▸ **Work instruction**
What is needed here is an exact repetition of the records below, beginning at the line that has "-- ==== Sys2Proof/Machine/Xlat.lean" and stopping after the line that has "def State.systemFurrowBlocks (s".

▸ **Records to process**
——————————
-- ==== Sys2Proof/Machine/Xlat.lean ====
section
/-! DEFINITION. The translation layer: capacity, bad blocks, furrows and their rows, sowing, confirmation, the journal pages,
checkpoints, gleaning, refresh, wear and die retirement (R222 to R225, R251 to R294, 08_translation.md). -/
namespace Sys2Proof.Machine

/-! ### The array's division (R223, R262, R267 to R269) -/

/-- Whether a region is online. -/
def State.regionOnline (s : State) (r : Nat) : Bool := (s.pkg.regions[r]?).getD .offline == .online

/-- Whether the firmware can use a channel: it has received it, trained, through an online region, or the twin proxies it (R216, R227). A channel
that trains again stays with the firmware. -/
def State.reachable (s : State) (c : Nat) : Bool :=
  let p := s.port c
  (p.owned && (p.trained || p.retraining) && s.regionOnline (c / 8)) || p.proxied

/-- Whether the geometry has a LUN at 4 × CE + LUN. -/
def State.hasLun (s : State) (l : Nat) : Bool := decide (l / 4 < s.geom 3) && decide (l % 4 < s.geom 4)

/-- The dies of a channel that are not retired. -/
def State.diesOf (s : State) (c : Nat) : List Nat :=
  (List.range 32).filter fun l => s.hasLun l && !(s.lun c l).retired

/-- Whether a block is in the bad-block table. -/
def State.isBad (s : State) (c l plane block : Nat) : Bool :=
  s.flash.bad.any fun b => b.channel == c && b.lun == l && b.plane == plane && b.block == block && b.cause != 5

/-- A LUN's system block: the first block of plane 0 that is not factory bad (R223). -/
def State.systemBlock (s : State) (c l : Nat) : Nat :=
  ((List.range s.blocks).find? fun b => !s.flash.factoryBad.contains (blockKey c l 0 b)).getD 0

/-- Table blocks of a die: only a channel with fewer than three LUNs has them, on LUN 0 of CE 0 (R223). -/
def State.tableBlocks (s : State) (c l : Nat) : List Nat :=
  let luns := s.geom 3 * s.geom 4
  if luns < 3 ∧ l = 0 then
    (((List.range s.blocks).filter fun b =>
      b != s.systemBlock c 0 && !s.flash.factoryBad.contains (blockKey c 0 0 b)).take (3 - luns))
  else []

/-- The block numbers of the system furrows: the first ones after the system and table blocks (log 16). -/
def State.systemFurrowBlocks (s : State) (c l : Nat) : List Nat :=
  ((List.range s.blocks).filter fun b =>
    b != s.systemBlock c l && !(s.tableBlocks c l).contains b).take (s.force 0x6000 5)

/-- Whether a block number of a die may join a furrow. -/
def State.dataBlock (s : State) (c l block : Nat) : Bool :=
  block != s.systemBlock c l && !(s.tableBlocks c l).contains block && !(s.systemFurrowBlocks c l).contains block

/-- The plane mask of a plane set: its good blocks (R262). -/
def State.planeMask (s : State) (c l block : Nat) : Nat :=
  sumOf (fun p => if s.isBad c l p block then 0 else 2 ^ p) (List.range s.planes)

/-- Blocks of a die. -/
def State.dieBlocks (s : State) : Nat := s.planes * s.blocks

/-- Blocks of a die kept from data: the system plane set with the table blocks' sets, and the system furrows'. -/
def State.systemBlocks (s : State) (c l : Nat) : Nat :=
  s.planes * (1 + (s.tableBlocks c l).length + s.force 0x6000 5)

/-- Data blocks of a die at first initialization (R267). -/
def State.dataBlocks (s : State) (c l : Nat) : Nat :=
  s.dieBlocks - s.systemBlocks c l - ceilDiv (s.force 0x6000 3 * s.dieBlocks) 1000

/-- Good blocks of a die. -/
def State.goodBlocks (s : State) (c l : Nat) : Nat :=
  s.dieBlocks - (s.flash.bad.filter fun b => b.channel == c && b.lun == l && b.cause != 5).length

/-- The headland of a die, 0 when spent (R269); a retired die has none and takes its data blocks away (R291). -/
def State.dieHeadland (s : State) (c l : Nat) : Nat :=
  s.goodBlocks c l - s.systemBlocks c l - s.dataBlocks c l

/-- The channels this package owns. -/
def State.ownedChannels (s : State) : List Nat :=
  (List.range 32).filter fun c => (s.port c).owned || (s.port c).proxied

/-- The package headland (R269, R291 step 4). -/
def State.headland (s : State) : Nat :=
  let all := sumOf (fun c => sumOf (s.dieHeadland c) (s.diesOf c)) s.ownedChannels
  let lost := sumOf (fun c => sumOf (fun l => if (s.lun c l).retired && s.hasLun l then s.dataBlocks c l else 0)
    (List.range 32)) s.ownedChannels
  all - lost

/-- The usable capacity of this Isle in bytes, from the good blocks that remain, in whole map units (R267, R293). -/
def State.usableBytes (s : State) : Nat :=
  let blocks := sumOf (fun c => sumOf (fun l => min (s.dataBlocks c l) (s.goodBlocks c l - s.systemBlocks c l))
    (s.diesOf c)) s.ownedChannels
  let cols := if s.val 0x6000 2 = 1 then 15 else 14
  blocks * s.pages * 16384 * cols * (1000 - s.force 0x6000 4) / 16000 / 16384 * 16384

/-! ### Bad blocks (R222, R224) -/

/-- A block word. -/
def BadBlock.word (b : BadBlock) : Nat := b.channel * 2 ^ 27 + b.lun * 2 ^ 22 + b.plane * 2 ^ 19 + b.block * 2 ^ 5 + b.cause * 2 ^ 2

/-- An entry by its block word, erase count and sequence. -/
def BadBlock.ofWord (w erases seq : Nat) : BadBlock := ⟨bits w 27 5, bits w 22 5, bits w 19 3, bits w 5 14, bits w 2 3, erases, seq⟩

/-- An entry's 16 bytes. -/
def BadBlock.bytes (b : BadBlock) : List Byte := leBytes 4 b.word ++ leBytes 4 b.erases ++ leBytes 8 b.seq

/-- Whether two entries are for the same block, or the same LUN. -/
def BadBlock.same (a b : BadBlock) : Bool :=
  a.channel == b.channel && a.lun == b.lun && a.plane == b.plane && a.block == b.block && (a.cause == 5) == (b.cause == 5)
——————————
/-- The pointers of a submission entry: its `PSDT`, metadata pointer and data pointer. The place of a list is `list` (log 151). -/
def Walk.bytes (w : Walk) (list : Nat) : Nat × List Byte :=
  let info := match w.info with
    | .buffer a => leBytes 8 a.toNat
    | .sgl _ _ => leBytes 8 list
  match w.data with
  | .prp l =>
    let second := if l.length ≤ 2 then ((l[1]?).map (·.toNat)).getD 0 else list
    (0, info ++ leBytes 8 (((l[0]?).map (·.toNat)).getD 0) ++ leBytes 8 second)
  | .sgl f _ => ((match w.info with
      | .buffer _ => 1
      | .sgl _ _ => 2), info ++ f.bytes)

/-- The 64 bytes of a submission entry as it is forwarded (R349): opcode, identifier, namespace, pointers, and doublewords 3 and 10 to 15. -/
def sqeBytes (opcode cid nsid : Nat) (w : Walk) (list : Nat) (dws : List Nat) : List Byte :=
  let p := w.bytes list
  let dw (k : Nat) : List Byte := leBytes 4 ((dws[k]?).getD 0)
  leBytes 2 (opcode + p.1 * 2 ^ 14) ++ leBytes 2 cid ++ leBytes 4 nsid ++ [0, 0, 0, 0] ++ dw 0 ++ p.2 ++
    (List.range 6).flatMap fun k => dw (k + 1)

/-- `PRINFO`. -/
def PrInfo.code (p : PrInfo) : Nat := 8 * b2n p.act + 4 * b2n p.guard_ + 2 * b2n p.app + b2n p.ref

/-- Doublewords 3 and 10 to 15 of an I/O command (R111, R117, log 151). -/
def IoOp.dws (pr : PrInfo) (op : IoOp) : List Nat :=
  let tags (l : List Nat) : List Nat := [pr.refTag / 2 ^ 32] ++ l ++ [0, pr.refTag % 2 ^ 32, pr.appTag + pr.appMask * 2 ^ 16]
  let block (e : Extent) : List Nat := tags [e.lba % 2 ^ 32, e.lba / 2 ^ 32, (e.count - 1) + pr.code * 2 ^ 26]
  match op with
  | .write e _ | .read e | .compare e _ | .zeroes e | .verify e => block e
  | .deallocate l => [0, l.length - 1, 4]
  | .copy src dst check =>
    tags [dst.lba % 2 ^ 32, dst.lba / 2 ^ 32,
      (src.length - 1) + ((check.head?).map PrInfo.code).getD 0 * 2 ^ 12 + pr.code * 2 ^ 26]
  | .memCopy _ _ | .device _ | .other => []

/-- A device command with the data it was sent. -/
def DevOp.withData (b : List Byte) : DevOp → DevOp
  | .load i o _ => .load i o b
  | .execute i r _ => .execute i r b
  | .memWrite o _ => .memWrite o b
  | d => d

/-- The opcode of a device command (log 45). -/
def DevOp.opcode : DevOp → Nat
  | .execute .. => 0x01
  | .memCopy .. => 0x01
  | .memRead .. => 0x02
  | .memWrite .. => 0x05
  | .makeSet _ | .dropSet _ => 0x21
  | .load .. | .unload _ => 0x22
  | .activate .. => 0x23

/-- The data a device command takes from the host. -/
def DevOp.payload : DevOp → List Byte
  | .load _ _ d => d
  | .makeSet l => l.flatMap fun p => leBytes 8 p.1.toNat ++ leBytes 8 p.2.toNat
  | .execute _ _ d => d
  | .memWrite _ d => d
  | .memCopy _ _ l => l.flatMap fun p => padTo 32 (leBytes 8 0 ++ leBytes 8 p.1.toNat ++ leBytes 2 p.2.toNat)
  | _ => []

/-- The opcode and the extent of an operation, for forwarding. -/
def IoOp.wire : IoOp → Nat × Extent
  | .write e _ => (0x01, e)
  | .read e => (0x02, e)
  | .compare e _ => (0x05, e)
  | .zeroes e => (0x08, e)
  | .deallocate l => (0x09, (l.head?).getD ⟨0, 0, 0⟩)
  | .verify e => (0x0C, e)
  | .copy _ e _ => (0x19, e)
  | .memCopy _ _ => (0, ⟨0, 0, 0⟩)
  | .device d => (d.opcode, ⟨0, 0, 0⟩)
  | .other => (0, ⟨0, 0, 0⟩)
——————————
▸ **Written answer**
-- ==== Sys2Proof/Machine/Xlat.lean ====
section
/-! DEFINITION. The translation layer: capacity, bad blocks, furrows and their rows, sowing, confirmation, the journal pages,
checkpoints, gleaning, refresh, wear and die retirement (R222 to R225, R251 to R294, 08_translation.md). -/
namespace Sys2Proof.Machine

/-! ### The array's division (R223, R262, R267 to R269) -/

/-- Whether a region is online. -/
def State.regionOnline (s : State) (r : Nat) : Bool := (s.pkg.regions[r]?).getD .offline == .online

/-- Whether the firmware can use a channel: it has received it, trained, through an online region, or the twin proxies it (R216, R227). A channel
that trains again stays with the firmware. -/
def State.reachable (s : State) (c : Nat) : Bool :=
  let p := s.port c
  (p.owned && (p.trained || p.retraining) && s.regionOnline (c / 8)) || p.proxied

/-- Whether the geometry has a LUN at 4 × CE + LUN. -/
def State.hasLun (s : State) (l : Nat) : Bool := decide (l / 4 < s.geom 3) && decide (l % 4 < s.geom 4)

/-- The dies of a channel that are not retired. -/
def State.diesOf (s : State) (c : Nat) : List Nat :=
  (List.range 32).filter fun l => s.hasLun l && !(s.lun c l).retired

/-- Whether a block is in the bad-block table. -/
def State.isBad (s : State) (c l plane block : Nat) : Bool :=
  s.flash.bad.any fun b => b.channel == c && b.lun == l && b.plane == plane && b.block == block && b.cause != 5

/-- A LUN's system block: the first block of plane 0 that is not factory bad (R223). -/
def State.systemBlock (s : State) (c l : Nat) : Nat :=
  ((List.range s.blocks).find? fun b => !s.flash.factoryBad.contains (blockKey c l 0 b)).getD 0

/-- Table blocks of a die: only a channel with fewer than three LUNs has them, on LUN 0 of CE 0 (R223). -/
def State.tableBlocks (s : State) (c l : Nat) : List Nat :=
  let luns := s.geom 3 * s.geom 4
  if luns < 3 ∧ l = 0 then
    (((List.range s.blocks).filter fun b =>
      b != s.systemBlock c 0 && !s.flash.factoryBad.contains (blockKey c 0 0 b)).take (3 - luns))
  else []

/-- The block numbers of the system furrows: the first ones after the system and table blocks (log 16). -/
def State.systemFurrowBlocks (s : State) (c l : Nat) : List Nat :=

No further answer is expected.